Выбрать главу

Черные волосы разметались по белой подушке, слова шелестят, как сухие, убитые морозом травы:

— Не надо было мне… слушать врачей… Родила бы тебе сына или дочку.

— Что ты, что ты, — испугался он в предчувствии неотвратимого конца. — Тебе же нельзя!

— А теперь вот… одного тебя оставляю…

Отгоняя тягостное видение, Виктор Сергеевич затряс головой.

— Курии, браток, — проник в его сознание чей-то сочувственный голос, как зов самой жизни.

Он открыл глаза.

Ему протягивал распечатанную пачку сигарет тот самый хмельной прохожий. Здоровяк, каких мало. На щеках рыжеет недельная щетина, поросшая дремучей, какой-то звериной шерстью, грудь бесстрашно выставлена из-под брезентовой куртки, а под ней — ни рубашки, ни майки.

— Спасибо, — с признательностью поблагодарил его Виктор Сергеевич, — только, видите ли, нельзя мне. — Махнул безнадежно рукой, достал сигарету, прикурил и жадно затянулся.

— Почему нельзя, больной, что ли? — После утвердительного кивка Виктора Сергеевича хмельной прохожий смачно сплюнул мимо урны, задумчиво почесал под мышками и произнес: — Д-да… с такой бабой заболеешь, это уж точно.

— Да нет, давление у меня…

— Я и говорю. Ты вот что, — деловито посоветовал он, — по роже ей дай.

— Простите, как?.. — Виктор Сергеевич поперхнулся дымом.

— Ну под зад коленом, ежели рожу ей портить не желаешь. На баб это действует, их бить надо, чтобы они нас уважали.

— Так вы что же… Свою жену?..

— Я-то, слава те господи, в разводе.

— Понятно.

— Что тебе понятно? — рассвирепел вдруг хмельной прохожий. — Интеллигенция задрипанная! Набаловали нам баб. ни к одной не подступишься!

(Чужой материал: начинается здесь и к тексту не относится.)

/-- Whether a core's sector may hold the instances of LINEAR `j` that enter now (R306). -/
def State.sectorOk (s : State) (home : Nat) (l : Launch) (j : Nat) (c : CoreId) : Bool :=
  match l.sectorLevel with
  | none => sectorOf c == home
  | some k =>
    if recDomain l.rec_ k = 3 then true
    else
      let sz := domSize (recDomain l.rec_ k)
      let held := k + 1 < recLevels l.rec_ - 1 && l.places.any fun p => p.1 == k + 1 && p.2.1 == j / recStride l.rec_ (k + 1)
      held || sectorOf c == s.bestSector (c / sz * sz / 2048) (sz / 2048)

/-- Whether a launch may use a domain of some kind: a cluster as R197 allows, a group as WHOLEGRP does. -/
def State.domainOpen (s : State) (home key : Nat) (l : Launch) (kind dom : Nat) : Bool :=
  let c := dom * domSize kind
  (2 < kind || s.groupOpen home key l (groupOf c)) && (1 < kind || s.mayBind home key l (clusterOf c))

/-- The domains of level `k` within the parent's domain that holds core `c`: the first, and how many (R306). -/
def Launch.domains (l : Launch) (k : Nat) (c : CoreId) : Nat × Nat :=
  let kind := recDomain l.rec_ k
  let up := if k = 0 then domSize 5 else domSize (recDomain l.rec_ (k - 1))
  let n := if kind < 3 then Nat.min up 2048 else up
  (c / n * n / domSize kind, n / domSize kind)

/-- Tasks that hold or have reserved a core of a domain: its load (DESIGN CHOICE, log 73). -/
def State.domainLoad (s : State) (kind dom : Nat) : Nat :=
  (s.allTasks.filter fun e => match e.2.phase.core with | some d => d / domSize kind == dom | none => false).length

/-- The domain that the next instance of level `k` takes in the parent's domain that holds core `c` (R306): round-robin from
the least loaded over domains not yet taken, and then the first that has become free; `none` while there is none. -/
def State.nextDomain (s : State) (home key : Nat) (l : Launch) (k : Nat) (c : CoreId) : Option Nat :=
  let kind := recDomain l.rec_ k
  let (lo, n) := l.domains k c
  let mine := (l.taken.filter fun p => p.1 == k && decide (lo ≤ p.2) && decide (p.2 < lo + n)).map (·.2)
  let fresh := ((List.range n).map (lo + ·)).filter fun d => !mine.contains d && s.domainOpen home key l kind d
  match fresh, mine with
  | [], _ => ((l.freed.filter fun p => p.1 == k && decide (lo ≤ p.2) && decide (p.2 < lo + n)).map (·.2)).find?
      fun d => s.domainOpen home key l kind d
  | f :: fs, [] => some (fs.foldl (fun b d => if s.domainLoad kind d < s.domainLoad kind b then d else b) f)
  | f :: fs, last :: _ => some (((f :: fs).find? fun d => decide (last < d)).getD f)

/-- Whether the domains that hold core `c` are those for the instances of LINEAR `j`. -/
def State.placeOk (s : State) (home key : Nat) (l : Launch) (j : Nat) (c : CoreId) : Bool :=
  s.sectorOk home l j c && l.outer.all fun k =>
    let inst := j / recStride l.rec_ k
    let dom := c / domSize (recDomain l.rec_ k)
    match l.places.find? fun p => p.1 == k && p.2.1 == inst with
    | some p => p.2.2 == dom
    | none => s.nextDomain home key l k c == some dom

/-- A core of each place where LINEAR `j` may enter next: the first of its domain, in each sector that may hold it. -/
def State.entryCores (s : State) (home key : Nat) (l : Launch) (j : Nat) : List CoreId :=
  l.outer.foldl (fun cs k => cs.filterMap fun c =>
      let kind := recDomain l.rec_ k
      let dom := match l.places.find? fun p => p.1 == k && p.2.1 == j / recStride l.rec_ k with
        | some p => some p.2.2
        | none => s.nextDomain home key l k c
      match dom with
      | none => none
      | some d => if kind < 3 then some (d * domSize kind) else if c / domSize kind = d then some c else none)
    (((List.range 128).map (2048 * ·)).filter (s.sectorOk home l j))

/-- The launch once LINEAR `j` has entered at core `c`: instances that had no domain hold theirs. -/
def Launch.takePlaces (l : Launch) (j : Nat) (c : CoreId) : Launch :=
  l.outer.foldl (fun l k =>
    let inst := j / recStride l.rec_ k
    let dom := c / domSize (recDomain l.rec_ k)
    if l.places.any fun p => p.1 == k && p.2.1 == inst then l
    else { l with places := l.places ++ [(k, inst, dom)], freed := l.freed.filter (· != (k, dom))
                  taken := (k, dom) :: l.taken.filter (· != (k, dom)) }) l

/-- The cores a task may run on: the innermost outer domain, within its sector. -/
def Launch.span (l : Launch) (c : CoreId) : Nat × Nat :=
  let n := match l.outer.getLast? with
    | some k => Nat.min 2048 (domSize (recDomain l.rec_ k))
    | none => 2048
  (c / n * n, n)

/-- A task refused as it enters fails without being dispatched (R326). -/
def State.refuseTask (s : State) (sec home key : Nat) (l : Launch) (desc : List Word) (shape : Word) : State :=
  let s1 := s.modLaunch home key fun l =>
    let f := { l with failed := l.failed + 1 }
    if l.failed = 0 then { f with firstCause := cLaunch, firstVal := shape, firstLin := descLinear desc } else f
  let w := eventWord 1 l.tenant l.num (BitVec.ofNat 7 sec) false (cLaunch.extractLsb' 0 5) 0
  (((s1.postMgmt w).postHost w).writeStatus home key)

/-- TASK_ENTER_TABLE (R315): the next task of launch `idx` of sector `unit`, placed in the domains of `core`. -/
def execTaskEnterTable (s : State) : Res :=
  let home := s.ev.unit
  let key := s.ev.idx
  let c := s.ev.core
  match s.launchAt home key with
  | none => .refused .eventDisabled
  | some l0 =>
    let l := (s.settled home key l0).turnTail
    match l.next with
    | none => .refused .eventDisabled
    | some j =>
      let sec := sectorOf c
      let (lo, n) := l.span c
      let narrow := decide (n ≤ 16)
      guardEvent (!l.ended && decide (c < mgmtCore) && !(s.sector sec).freeSlots.isEmpty && s.placeOk home key l j c &&
          (!narrow || (s.mayBind home key l (clusterOf c) && s.groupOpen home key l (groupOf c))))
        (let s0 := s.modLaunch home key fun _ => { (l.takePlaces j c) with nextLin := j + 1 }
         let s1 := if narrow then s0.bindCluster home key l (clusterOf c) else s0
         let desc := descOf l.rec_ l.base j
         let late := l.tail && l.low != 0
         let k := freshTask home key desc (l.spec && !late) late false (4 * descPrio desc + recQsel l.rec_) lo n none
           (l.rec_.getD 1 0)
         .next (match s1.refusedShape sec k with
           | some shape => (s1.refuseTask sec home key l desc shape).endLaunch home key
           | none => (s1.enterTable sec k).2))

/-! ### Cores and footprints (R312, R317, R182, R183) -/

/-- Cores that the head of a queue may take (R306, R312, R320). -/
def State.coreFits (s : State) (k : Task) (l : Launch) (c : CoreId) : Bool :=
  let near := fun (d : CoreId) => s.coreFree d && s.mayBind k.home k.launch l (clusterOf d) && s.groupOpen k.home k.launch l (groupOf d) &&
    (!recStaged l.rec_ || l.stageOf d == some (descStage k.desc))
  near c &&
    (if k.spawned then
      clusterOf c == clusterOf k.lo ||
        (groupOf c == groupOf k.lo && !(List.range 16).any fun i => near (16 * clusterOf k.lo + i))
     else decide (k.lo ≤ c) && decide (c < k.lo + k.count))

/-- The task at the head of a queue. -/
def Sector.head (q : Sector) (queue : Nat) : Option (Nat × Task) :=
  match (Table.find q.queues queue).getD [] with
  | [] => none
  | i :: _ => (Table.find q.tasks i).map fun k => (i, k)

def State.putTask (s : State) (sec slot : Nat) (k : Task) : State :=
  let q := s.sector sec
  s.setSector sec { q with tasks := Table.put q.tasks slot k }

/-- Effective priority of a head (R311). -/
def Task.effective (k : Task) (now : Word) : Nat := Nat.min 3 (descPrio k.desc + (now - k.waited).toNat / 4096)

/-- Whether a head is served before another: higher effective priority, then earlier entry (R311). -/
def Task.outranks (a b : Task) (now : Word) : Bool :=
  decide (b.effective now < a.effective now) || (a.effective now == b.effective now && decide (a.order < b.order))

/-- Whether the engine chooses a core for a head (R312). -/
def Task.choosable (k : Task) : Bool := k.phase == .queued && k.preds.isEmpty && k.release.isSome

А Мария уже проходила по своему двору, статная, величавая, ничуть не клонясь от десятикилограммовой ноши — сетки с картошкой. Соседи первыми здоровались с ней. Она кивала с чувством собственного достоинства, но не всем одинаково приветливо, а каждому с той долей уважительности, какую он, по ее мнению, заслуживал. Лизку, соседку с нижнего этажа, ответным приветствием и вовсе не удостоила, будто не слышала ее робкого «здравствуйте». Лишь осуждающе глянула на осколки под Лизкиным окном, те, что Лизка собирала в газету, свернутую наподобие кулька. Словно застигнутая на месте преступления Лизка сначала замерла, потом руки ее задвигались в лихорадочной спешке, плохо подчиняясь ей. Неосторожное движение — и из порезанного пальца брызнула кровь.

С легким вскриком Лизка принялась обсасывать порез, пригвоздив каблуком выпавший из рук запятнанный кровью кулек.

Только поэтому сострадательная Мария снизошла до совета Лизке:

— Рукавички надеть надо было.

— У меня только перчатки, — прошептала благодарная Лизка.

— Ну перчатки, не то покалечишься. Опять чья-нибудь супружница счеты с тобой сводила?

Лизка так и вспыхнула.

— Это мальчишки! Нечаянно!

— Значит, стекла тебе больше не бьют? — уточнила Мария. — Давно пора остепениться.

Дома сын не выскочил навстречу Марии как обычно, не забрал у нее из рук сетку. Оставив ее на кухне, Мария тут же заглянула в комнату, где он сидел над учебниками, непривычно тихий, как будто затаившийся.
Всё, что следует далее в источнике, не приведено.